Desperate to bring her back, Joe tries to uncover the truth about the Room and the Objects inside it. Each apparently ordinary item has a secret power: a comb can stop time, a bus ticket can teleport you hundreds of miles, a pen can burn you alive… There are over a hundred of them in total, and they’ve been pilfered from the Room over the decades by greedy collectors or secret sects who think they’re a sign from God. Oh yes, and all these people want the Key back from Joe…
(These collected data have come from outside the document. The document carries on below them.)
-- ==== Sys2Proof/Machine/Transfer.lean ====
section
/-! DEFINITION. STROBE, WRITEVALUE, WAIT (42_transfer.md). -/

namespace Sys2Proof.Machine

open Sys2Proof

/-- STROBE (R171). -/
def execStrobe (reg : Register) (v : StrobeValue) (s : State) : Host.Outcome State Fault Refusal :=
  (strobeOp reg v s).outcome

/-- WRITEVALUE (R175), up to its `Wait(T_EXEC)`; then the caller's position. -/
def execWriteValue (reg : Register) (v : Byte) (s : State) : Host.Outcome State Fault Refusal :=
  (writeValueOp reg v (plainRet s.me.pc) s).outcome

/-- WAIT (R178). -/
def execWait (t : WaitTime) (s : State) : Host.Outcome State Fault Refusal :=
  .next (waitOp t s)

end Sys2Proof.Machine
end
It’s a fascinating premise which not only fills out its hefty four-and-a-half-hour running time but also leaves you panting for more (there have been rumblings that a series is in the works, although it’s not looking good). Adding spice to the central mystery there are some great characters such as Ewen Bremner as a man who uses the comb to stop time so much he’s sea-sick. Krause’s character is wry enough to make you root for him, although Julianna Margulies is wasted as the Object-tracker who joins his quest. Best of all is the stunning cinematography – for instance, the Room and its environs are lit by a perpetual orange sunset.

The Lost Room is a magical mystery tour which demands that you take it, a three-part miniseries bursting with so many ideas you can barely keep track. Alas, if only we knew what Stephen King thought of it.